EXERCISE BRIEF — Please copy, exactly as they appear below, the lines from the one containing "grids (R174, R345). -/" through the one containing "finite value. -/".

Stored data
-- ==== Sys2Proof/Machine/Texture.lean ====
section
/-! DEFINITION. Volumes: tex3 and texp (R154, R343 to R345), and hash grids: hdesc, hgath and hscat (R171 to R176). The
bytes are read and the sums are made when the data returns. -/

namespace Sys2Proof.Machine

/-! Corner weights, shared by volumes and hash grids (R174, R345). -/

/-- A value rounded once to FP32 under rne. -/
def round32 (v : FV) : FV := fin32 false (out32 .rne false v).1

/-- ⌊p⌋ of a finite value. -/
def floorOf (p : FV) : Int := (toIntClamped .rdn (-(2 ^ 200 : Nat)) (2 ^ 200 : Nat) p).1

/-- One axis of a sample: the lower index, its exact weight w and the rounded weight v. -/
structure Axis where
  i : Int
  w : FV
  v : FV
deriving DecidableEq, Repr

def axisOf (p : FV) : Axis :=
  let i := floorOf p
  let w := (FV.add .rne p (FV.ofInt (-i))).1
  ⟨i, w, round32 (FV.add .rne (.fin false 1 0) w.neg).1⟩

/-- Whether bit `k` of corner `c` is set. -/
def cornerBit (c k : Nat) : Bool := c / 2 ^ k % 2 == 1

/-- The weight of corner `c` (R174, R345). -/
def cornerWeight (x y z : Axis) (c : Nat) : Word :=
  let side (a : Axis) (k : Nat) : FV := if cornerBit c k then a.w else a.v
  (out32 .rne false (FV.mul (round32 (FV.mul (side x 0) (side y 1)).1) (side z 2)).1).1

/-- The index that corner `c` has on axis `k`. -/
def cornerIndex (a : Axis) (c k : Nat) : Int := a.i + if cornerBit c k then 1 else 0

/-- Weighted values accumulated from +0, one rounding each. -/
def weighted : List (Word × FV) → Word → Word
  | [], acc => acc
  | (w, v) :: ps, acc => weighted ps (out32 .rne false (FV.fma .rne (fin32 false w) v (fin32 false acc)).1).1

/-! Volumes (R343, R344). -/

/-- A volume descriptor. -/
structure Volume where
  base : Nat
  n : List Nat
  mode : List Nat
  bord : Word
deriving DecidableEq, Repr

/-- A descriptor decoded from its 32 bytes. -/
def volumeOf (b : List Byte) : Option Volume :=
  let at_ (o n : Nat) : Nat := numOf ((b.drop o).take n)
  let n := [at_ 8 2, at_ 10 2, at_ 12 2]
  let modes := at_ 0x10 4
  let m := [fld modes 0 2, fld modes 2 2, fld modes 4 2]
  if at_ 0 8 % 2048 ≠ 0 ∨ at_ 14 2 ≠ 0 ∨ 64 ≤ modes ∨ at_ 0x18 8 ≠ 0 ∨ (n.any fun k => k == 0 || decide (32768 < k))
      ∨ m.contains 3 then none
  else some ⟨at_ 0 8, n, m, BitVec.ofNat 32 (at_ 0x14 4)⟩

/-- An index resolved on an axis; none outside a border (R344). -/
def resolveIndex (mode n : Nat) (i : Int) : Option Nat :=
  let i := max (-(2 ^ 31 : Nat) : Int) (min i ((2 ^ 31 : Nat) - 1 : Int))
  if mode = 0 then some (min (max i 0) ((n : Int) - 1)).toNat
  else if mode = 1 then some (i % (n : Int)).toNat
  else if 0 ≤ i ∧ i < (n : Int) then some i.toNat
  else none

/-- The address of a texel; none where it lies outside a border (R344). -/
def Volume.texel (v : Volume) (x y z : Int) : Option Nat :=
  let axis (k : Nat) (i : Int) : Option Nat := resolveIndex (v.mode.getD k 0) (v.n.getD k 1) i
  match axis 0 x, axis 1 y, axis 2 z with
  | some x, some y, some z =>
    let nbx := (v.n.getD 0 1 + 7) / 8
    let nby := (v.n.getD 1 1 + 7) / 8
    some ((v.base + 2048 * (x / 8 + nbx * (y / 8 + nby * (z / 8))) + 4 * (x % 8 + 8 * (y % 8) + 64 * (z % 8))) % 2 ^ 64)
  | _, _, _ => none

/-- A finite coordinate. -/
def isFinite32 (w : Word) : Bool := fld w.toNat 23 8 != 255

/-- The weights and the texel addresses of a lane's sample (R345); no texel where a coordinate is NaN or infinite. -/
def Volume.sample (v : Volume) (nearest : Bool) (cs : List Word) : List Word × List (Option Nat) :=
  if cs.any fun w => !isFinite32 w then ([], [])
  else
    let f (k : Nat) : FV := fin32 false (cs.getD k 0)
    if nearest then ([], [v.texel (floorOf (f 0)) (floorOf (f 1)) (floorOf (f 2))])
    else
      let ax (k : Nat) : Axis := axisOf (round32 (FV.add .rne (f k) (.fin true 1 (-1))).1)
      let corners := List.range 8
      (corners.map (cornerWeight (ax 0) (ax 1) (ax 2)),
       corners.map fun c => v.texel (cornerIndex (ax 0) c 0) (cornerIndex (ax 1) c 1) (cornerIndex (ax 2) c 2))

/-- A sample's result from its texels (R345). -/
def texelResult (nearest : Bool) (weights : List Word) (texels : List Word) : Word :=
  if nearest then
    match texels with
    | [t] => if isNan32 t then nan32 else t
    | _ => nan32
  else if texels.isEmpty then nan32
  else weighted (weights.zip (texels.map (fin32 false))) 0

/-- The bytes of a descriptor that a scalar pair names with their places, or how the read ends. -/
inductive DescRead
  | ok (bytes : List Byte) (locs : List Loc)
  | stop (f : Fate)

/-- A descriptor of `n` bytes read at issue; `a` is a multiple of 32. `kills` says that a translation fault may kill a graphics wave
(R255). -/
def State.readDesc (s : State) (c : Ctx) (kills : Bool) (a n : Nat) : DescRead :=
  match s.checkAll c .g ⟨c.p.sys, false, false⟩ 32 false ((List.range (n / 32)).map fun i => (96, a + 32 * i)) with
  | .trap cause x lane => .stop (if cause = 4 ∧ kills then .pageFault x lane else .trap cause (BitVec.ofNat 64 x) lane)
  | .wait w => .stop (.wait s w)
  | .ok accs =>
    match s.touchedBefore c.pid (accs.map fun x => x.loc.span 32).flatten with
    | some o => .stop (.wait s (.counter o.pc))
    | none => .ok (accs.map fun x => s.readSpan x.loc 32).flatten (accs.map fun x => x.loc.span 32).flatten

/-- The place of an address among a lane's checked accesses. -/
def placeIn (accs : List LaneAcc) (l a : Nat) : Option Loc :=
  (accs.find? fun x => x.lane == l && x.addr == a).map (·.loc)

/-- tex3 and texp (R154). -/
def tex (i : Instr) (nearest : Bool) (d a b : BitVec 7) (s : State) : Result :=
  issue i (fun c s =>
    if c.p.mask = 0 then .done s
    else
      let da := (s.readS64 c.pid c.p b.toNat).toNat
      if da % 32 ≠ 0 then .trapOpen 0x13
      else
        match s.readDesc c true da 32 with
        | .stop f => f
        | .ok bytes locs =>
          match volumeOf bytes with
          | none => .trapOpen 0x13
          | some v =>
            let lanes : List (Nat × List Word × List (Option Nat)) := c.lanes.map fun l =>
              (l, v.sample nearest ((List.range 3).map fun k => s.readV c.pid (a.toNat + k) l))
            let addrs : List (Nat × Nat) :=
              (lanes.map fun x => x.2.2.filterMap fun t => t.map fun (q : Nat) => (x.1, q)).flatten
            match s.checkAll c .g ⟨c.p.sys, false, false⟩ 4 true addrs with
            | .trap cause x lane => if cause = 4 then .pageFault x lane else .trap cause (BitVec.ofNat 64 x) lane
            | .wait w => .wait s w
            | .ok accs =>
              let kind : OpKind := .texel nearest (lanes.map fun x =>
                (x.1, x.2.1, x.2.2.map fun t => t.bind (placeIn accs x.1), v.bord))
              .done ((s.dramTouch locs).addOp ((c.op .ld (.vector d.toNat 1) c.p.mask kind
                (c.watch s 0 (s.matchesOf c.core 0 4 accs))).withVas accs))) s

/-- TEX3 (R154, R345). -/
def execTex3 (d a b : BitVec 7) (s : State) : Result := tex (.tex3 d a b) false d a b s

/-- TEXP (R154, R345). -/
def execTexp (d a b : BitVec 7) (s : State) : Result := tex (.texp d a b) true d a b s

/-! Hash grids (R171 to R173). -/

/-- A level entry decoded from its 32 bytes. -/
def hashLevelOf (b : List Byte) : Option HashLevel :=
  let at_ (o n : Nat) : Nat := numOf ((b.drop o).take n)
  let w := at_ 0x14 4
  let res := at_ 0x10 4
  if 256 ≤ w ∨ fld w 5 1 = 1 ∨ 22 < fld w 0 5 ∨ res = 0 ∨ 2 ^ 20 < res ∨ at_ 0x18 8 ≠ 0 ∨ at_ 0 8 % 128 ≠ 0
      ∨ at_ 8 8 % 128 ≠ 0 then none
  else some ⟨at_ 0 8, at_ 8 8, res, fld w 7 1 == 1, fld w 6 1 == 1, fld w 0 5⟩

/-- Levels decoded in turn. -/
def hashLevels : Nat → List Byte → Option (List HashLevel)
  | 0, _ => some []
  | n + 1, b =>
    match hashLevelOf (b.take 32), hashLevels n (b.drop 32) with
    | some l, some ls => some (l :: ls)
    | _, _ => none

/-- Features of an entry. -/
def HashLevel.features (l : HashLevel) : Nat := if l.four then 4 else 2

/-- Whether a range of .c addresses lies in declared scratchpads of a cluster's resident blocks (R128). -/
def State.coversC (s : State) (cluster : Nat) : Nat → Nat → Nat → Bool
  | 0, lo, hi => decide (hi ≤ lo)
  | fuel + 1, lo, hi =>
    if hi ≤ lo then true
    else if 4194304 < hi then false
    else
      match s.run.blocks.find? fun e =>
        e.2.core == cluster * 4 + lo / 1048576 && decide (e.2.base ≤ lo % 1048576)
          && decide (lo % 1048576 < e.2.base + e.2.scratch) with
      | some e => s.coversC cluster fuel (lo / 1048576 * 1048576 + e.2.base + e.2.scratch) hi
      | none => false

/-- Whether a level's pinned tables lie in the cluster's .c space (R172). -/
def State.pinnedOk (s : State) (cluster : Nat) (l : HashLevel) : Bool :=
  let fuel := s.run.blocks.length + 1
  !l.pinned || (s.coversC cluster fuel l.base (l.base + 2 * l.features * 2 ^ l.lt)
    && s.coversC cluster fuel l.shadow (l.shadow + 4 * l.features * 2 ^ l.lt))

/-- A trap 0x13 at hdesc, with the descriptor's address (R172). -/
def badHash (a : Nat) : Fate := .trap 0x13 (BitVec.ofNat 64 a) none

RESULT OF THE TASK —
/-! Corner weights, shared by volumes and hash grids (R174, R345). -/

/-- A value rounded once to FP32 under rne. -/
def round32 (v : FV) : FV := fin32 false (out32 .rne false v).1

/-- ⌊p⌋ of a finite value. -/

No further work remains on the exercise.